Transcribe the records below exactly as written, from the opening line through the line that contains "s.hist ++ evs".

- _Data for review_
Content starts
-- ==== Sys2Proof/Safety.lean ====
section
/-! DEFINITION. Sys2Proof/Safety.lean: the terms the statements use: how a command's end looks from outside, runs of
several steps, what an iteration of GESTURE_DETECT can be, and what a legal history and a legal state are. -/

namespace Sys2Proof.Machine

/-! ## Ends and runs -/

/-- `s` once its command has made the events `evs` and ended with the status code and the payload (10_state.md R23,
60_exceptions.md R204). -/
def State.endedWith (s : State) (evs : List Event) (status : Byte) (payload : Payload) : State :=
  { s with seq := .idle, status := status, result := payload, hist := s.hist ++ evs ++ [.commandEnd status] }

/-- `s` once a bus transaction has been answered and has left the event `e`. -/
def State.busDone (s : State) (e : Event) : State :=
  { s with env := s.env.afterBus, hist := s.hist ++ [e] }

/-- `s` once the port has taken its next word. -/
def State.wordTaken (s : State) : State :=
  { s with env := { s.env with words := s.env.words.tail } }

/-- `n` steps, stopping at the first fault or refusal. -/
def runSteps : Nat → State → Host.Outcome State Fault Refusal
  | 0, s => .next s
  | n + 1, s =>
    match step s with
    | .next t => runSteps n t
    | .fault r => .fault r
    | .refused r => .refused r

/-! ## The iterations of GESTURE_DETECT (43_gesture.md) -/

/-- The sample sequence (43_gesture.md R163): under Compact the collected samples in iteration order, under SlotKeep the
19 slots. -/
def State.sampleSeq (s : State) : List (Coord × Coord) :=
  let slots := s.smpX.toList.zip s.smpY.toList
  match s.cfg.sampleDiscardPolicy with
  | .compact => slots.take s.smpN.toNat
  | .slotKeep => slots

/-- The kind of a sample sequence (43_gesture.md R163 to R166): its last sample minus its first, over the integers,
classified; Fault where there is no pair. -/
def swipeKind : List (Coord × Coord) → GestureKind
  | [] => .fault
  | first :: rest =>
    let last := rest.getLastD first
    classify ((last.1.toNat : Int) - first.1.toNat) ((last.2.toNat : Int) - first.2.toNat)

/-- What the device makes of one iteration: the body of GET_COORDINATES (42_calibration.md R146) up to one of its four
ends. `zeros` are the counts that clamp to 0, in order. -/
inductive Iteration where
  /-- a later count read fails -/
  | countFails (zeros : List Byte) (detail : BusErrDetail)
  /-- the poll budget is used up (R147) -/
  | budgetSpent (zeros : List Byte)
  /-- a touch is counted, and its record read fails -/
  | recordFails (zeros : List Byte) (count : Byte) (detail : BusErrDetail)
  /-- a touch is counted, and its record is read -/
  | touched (zeros : List Byte) (count : Byte) (record : Vector Byte 6)
deriving DecidableEq, Repr

/-- Counts that clamp to 0 and leave the block polling: fewer of them than the budget, if there is one. -/
def keepsPolling (c : Config) (zeros : List Byte) : Prop :=
  (∀ b ∈ zeros, clampCount c b = 0) ∧ ∀ n, c.coordPollBudget = some n → zeros.length < n.val

/-- The iteration is one that a block with the configuration `c` can see. -/
def Iteration.fits (c : Config) : Iteration → Prop
  | .countFails zeros _ => keepsPolling c zeros
  | .budgetSpent zeros =>
    (∀ b ∈ zeros, clampCount c b = 0) ∧ c.coordPollBudget.map Subtype.val = some zeros.length
  | .recordFails zeros count _ => keepsPolling c zeros ∧ clampCount c count ≠ 0
  | .touched zeros count _ => keepsPolling c zeros ∧ clampCount c count ≠ 0

/-- The device's answers in the iteration. -/
def Iteration.answers : Iteration → List BusAnswer
  | .countFails zeros d => zeros.map (fun b => .ok [b]) ++ [.err d]
  | .budgetSpent zeros => zeros.map fun b => .ok [b]
  | .recordFails zeros count d => zeros.map (fun b => .ok [b]) ++ [.ok [count], .err d]
  | .touched zeros count r => zeros.map (fun b => .ok [b]) ++ [.ok [count], .ok r.toList]

/-- The sample the iteration yields, if it does not fail (43_gesture.md R161). -/
def Iteration.sample : Iteration → Option (Coord × Coord)
  | .touched _ _ r => some ((decodeTouch r).x, (decodeTouch r).y)
  | _ => none

/-- `COORD_POLLS` at the end of the iteration: the count reads that did not fail. -/
def Iteration.polls : Iteration → Nat
  | .countFails zeros _ => zeros.length
  | .budgetSpent zeros => zeros.length
  | .recordFails zeros _ _ => zeros.length + 1
  | .touched zeros _ _ => zeros.length + 1

/-- The events of iteration `i`: its reads, and `SampleDiscarded(i)` where it fails (43_gesture.md R162). -/
def Iteration.events (c : Config) (i : Nat) (it : Iteration) : List Event :=
  let countRead (o : ReadOutcome) : Event := .busWriteRead c.devAddr [0x02] 1 o
  let recordRead (o : ReadOutcome) : Event := .busWriteRead c.devAddr [0x03] 6 o
  match it with
  | .countFails zeros d => zeros.map (fun b => countRead (.ok [b])) ++ [countRead (.err d), .sampleDiscarded i]
  | .budgetSpent zeros => zeros.map (fun b => countRead (.ok [b])) ++ [.sampleDiscarded i]
  | .recordFails zeros count d =>
    zeros.map (fun b => countRead (.ok [b])) ++ [countRead (.ok [count]), recordRead (.err d), .sampleDiscarded i]
  | .touched zeros count r =>
    zeros.map (fun b => countRead (.ok [b])) ++ [countRead (.ok [count]), recordRead (.ok r.toList)]

/-! ## Histories -/

/-- An interface transfer: a bus transaction, a delay or a pin write (10_state.md R22). -/
def Event.isTransfer : Event → Bool
  | .busWrite _ _ _ | .busWriteRead _ _ _ _ | .delay _ | .pin _ _ => true
  | .sampleDiscarded _ | .commandEnd _ => false

/-- How many transfers the history shows since the last command ended. -/
def transfersSinceEnd (hist : List Event) : Nat :=
  hist.foldl (fun n e => match e with
    | .commandEnd _ => 0
    | e => if e.isTransfer then n + 1 else n) 0

/-- The bytes of the device registers a read of `n` bytes at `a` touches exist (20_memory.md R59). -/
def inSpace (a : Byte) (n : Nat) : Bool :=
  1 ≤ n && a.toNat + n ≤ 256

/-- What every event of a run is like: a bus transaction goes to `CFG.DEV_ADDR` and names the register first (20_memory.md
R50, R51), stays inside 0x00 to 0xFF (R59) and delivers as many bytes as it asks for (R61); a delay is one of the three
(60_exceptions.md R216); a discarded sample has an iteration number 0 to 18; a command ends with a code of R200 other
than that of SampleDiscarded (R200, R206). -/
def Event.legal (c : Config) : Event → Bool
  | .busWrite dev (a :: data) _ => dev == c.devAddr && inSpace a data.length
  | .busWrite _ [] _ => false
  | .busWriteRead dev [a] n (.ok bytes) => dev == c.devAddr && inSpace a n && bytes.length == n
  | .busWriteRead dev [a] n (.err _) => dev == c.devAddr && inSpace a n
  | .busWriteRead _ _ _ _ => false
  | .delay ms => ms == 300 || ms == 200 || ms == 10
  | .pin _ _ => true
  | .sampleDiscarded i => i < 19
  | .commandEnd st => st.toNat ≤ 8 && st != 0x04

/-- What a bus transaction does to the device registers: it reads or writes `n` of them, from `first` on. -/
inductive Access where
  | read (first : Byte) (n : Nat)
  | write (first : Byte) (n : Nat)
deriving DecidableEq, Repr

/-- A bus transaction. -/
def Event.isBus : Event → Bool
  | .busWrite _ _ _ | .busWriteRead _ _ _ _ => true
  | _ => false

/-- What an event does to the device registers (20_memory.md R51): the first written byte is the register address, and
a transaction that names none is no access. -/
def Event.access : Event → Option Access
  | .busWrite _ (a :: data) _ => some (.write a data.length)
  | .busWriteRead _ [a] n _ => some (.read a n)
  | _ => none

/-- The accesses each command may make (20_memory.md R52, R60). Only the three commands of the raw transport take an
address from their operands (R51). -/
def Access.allowed (c : Config) : Instr → List Access
  | .readReg addr => [.read addr 1]
  | .writeReg addr data => [.write addr data.length]
  | .readAfterWrite addr len => [.read addr len.toNat]
  | .readDevMode => [.read 0x00 1]
  | .readGestureId => [.read 0x01 1]
  | .detectTouch => [.read 0x02 1]
  | .readTouch slot => if slot = 0 then [.read 0x03 6] else if slot = 1 then [.read 0x09 6] else []
  | .readMultitouch => [.read 0x03 12]
  | .readChipId => [.read 0xA8 1]
  | .readFirmwareId => [.read 0xA6 1]
  | .readLibVersion => [.read 0xA1 2]
  | .calibrate => [.write 0x00 1, .read 0x00 1]
  | .getCoordinates => [.read 0x02 1, .read 0x03 6]
  | .gestureDetect => [.read 0x02 1, .read 0x03 6]
  | .giRead => [.read (BitVec.ofNat 8 c.gestureInitBase.val) 6]
  | .giWrite => [.write (BitVec.ofNat 8 c.gestureInitBase.val) 6]
  | .decodeTouch _ _ _ _ _ _ => []
  | .decodeMultitouch _ _ _ _ _ _ _ _ _ _ _ _ => []
  | .decodeGesture _ => []
  | .decodeChipId _ => []
  | .decodeDevMode _ => []
  | .giSet _ _ _ _ _ _ => []
  | .getCapabilities => []
  | .hardReset => []

/-! ## Legal states -/

/-- The count poll that runs has not used up its budget (42_calibration.md R147). -/
def State.budgetLeft (s : State) : Prop :=
  s.recordDue = false → ∀ n, s.cfg.coordPollBudget = some n → s.coordPolls < n.val

/-- The sequencer and the registers of the running command agree (10_state.md R22, R25, R26, R28, R29). -/
def State.seqLegal (s : State) : Prop :=
  match s.seq with
  | .idle => s.recordDue = false
  | .busy .calibrate k =>
    s.recordDue = false ∧ 1 ≤ k ∧ k ≤ 200 ∧ s.calAttempt.toNat = k / 2 ∧
      s.calState = if k = 1 then CalState.factoryModeRequested.code else CalState.polling.code
  | .busy .getCoordinates k => 1 ≤ k ∧ k = s.coordPolls ∧ s.budgetLeft
  | .busy .gestureDetect k =>
    1 ≤ k ∧ s.cfg.gestureFeature = true ∧ 1 ≤ s.smpIter.toNat ∧ s.smpN.toNat < s.smpIter.toNat ∧ s.budgetLeft
  | .busy .hardReset k => s.recordDue = false ∧ (k = 1 ∨ k = 2) ∧ s.cfg.resetHelper = true
  | .busy _ _ => False

/-- CALIBRATE is the running command. -/
def State.calibrating (s : State) : Prop := ∃ k, s.seq = .busy .calibrate k

/-- GESTURE_DETECT is the running command. -/
def State.sampling (s : State) : Prop := ∃ k, s.seq = .busy .gestureDetect k

/-- What holds of every state a run reaches. -/
structure State.Inv (s : State) : Prop where
  /-- `CAP` is the constant of 10_state.md R30 -/
  capRom : s.cap = capabilitiesOf s.cfg
  seqOk : s.seqLegal
  /-- outside CALIBRATE, `CAL_STATE` is Idle (with no attempt yet) or one of the terminal states (10_state.md R25,
  R26) -/
  calOk : ¬ s.calibrating →
    (s.calState = CalState.idle.code ∧ s.calAttempt = 0) ∨
    (s.calState = CalState.calibrated.code ∧ 1 ≤ s.calAttempt.toNat ∧ s.calAttempt.toNat ≤ 100) ∨
    (s.calState = CalState.timedOut.code ∧ s.calAttempt.toNat = 100) ∨
    (s.calState = CalState.aborted.code ∧ s.calAttempt.toNat ≤ 100)
  /-- `SMP_N` and `SMP_ITER` stay in 0 to 19 (10_state.md R28) -/
  smpOk : s.smpN.toNat ≤ s.smpIter.toNat ∧ s.smpIter.toNat ≤ 19
  /-- outside GESTURE_DETECT no window is half filled (10_state.md R28, 43_gesture.md R161) -/
  smpWhole : ¬ s.sampling → s.smpIter = 0 ∨ s.smpIter = 19
  /-- every event is legal -/
  histOk : ∀ e ∈ s.hist, e.legal s.cfg = true
  /-- `k` of `Busy(cmd, k)` counts the transfers the command has completed (10_state.md R22) -/
  seqCounts : transfersSinceEnd s.hist = match s.seq with
    | .idle => 0
    | .busy _ k => k

/-! ## What must not matter -/

/-- `s` with the history `h` in place of its own. -/
def State.withHist (s : State) (h : List Event) : State :=
  { s with hist := h }

/-- `s` with fixed values in every register that may hold no value of the spec's (10_state.md section 9): `STATUS` and
`RESULT`; the cache while it is not valid; the sample window while GESTURE_DETECT does not run. Two states with the same
mask differ only there. -/
def State.masked (s : State) : State :=
  { s with
    status := 0
    result := .none
    giCache := if s.giValid then s.giCache else Vector.replicate 6 0
    smpX := match s.seq with
      | .busy .gestureDetect _ => s.smpX
      | _ => Vector.replicate 19 0
    smpY := match s.seq with
      | .busy .gestureDetect _ => s.smpY
      | _ => Vector.replicate 19 0 }

end Sys2Proof.Machine
end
Content ends
- _Response area_
-- ==== Sys2Proof/Safety.lean ====
section
/-! DEFINITION. Sys2Proof/Safety.lean: the terms the statements use: how a command's end looks from outside, runs of
several steps, what an iteration of GESTURE_DETECT can be, and what a legal history and a legal state are. -/

namespace Sys2Proof.Machine

/-! ## Ends and runs -/

/-- `s` once its command has made the events `evs` and ended with the status code and the payload (10_state.md R23,
60_exceptions.md R204). -/
def State.endedWith (s : State) (evs : List Event) (status : Byte) (payload : Payload) : State :=
  { s with seq := .idle, status := status, result := payload, hist := s.hist ++ evs ++ [.commandEnd status] }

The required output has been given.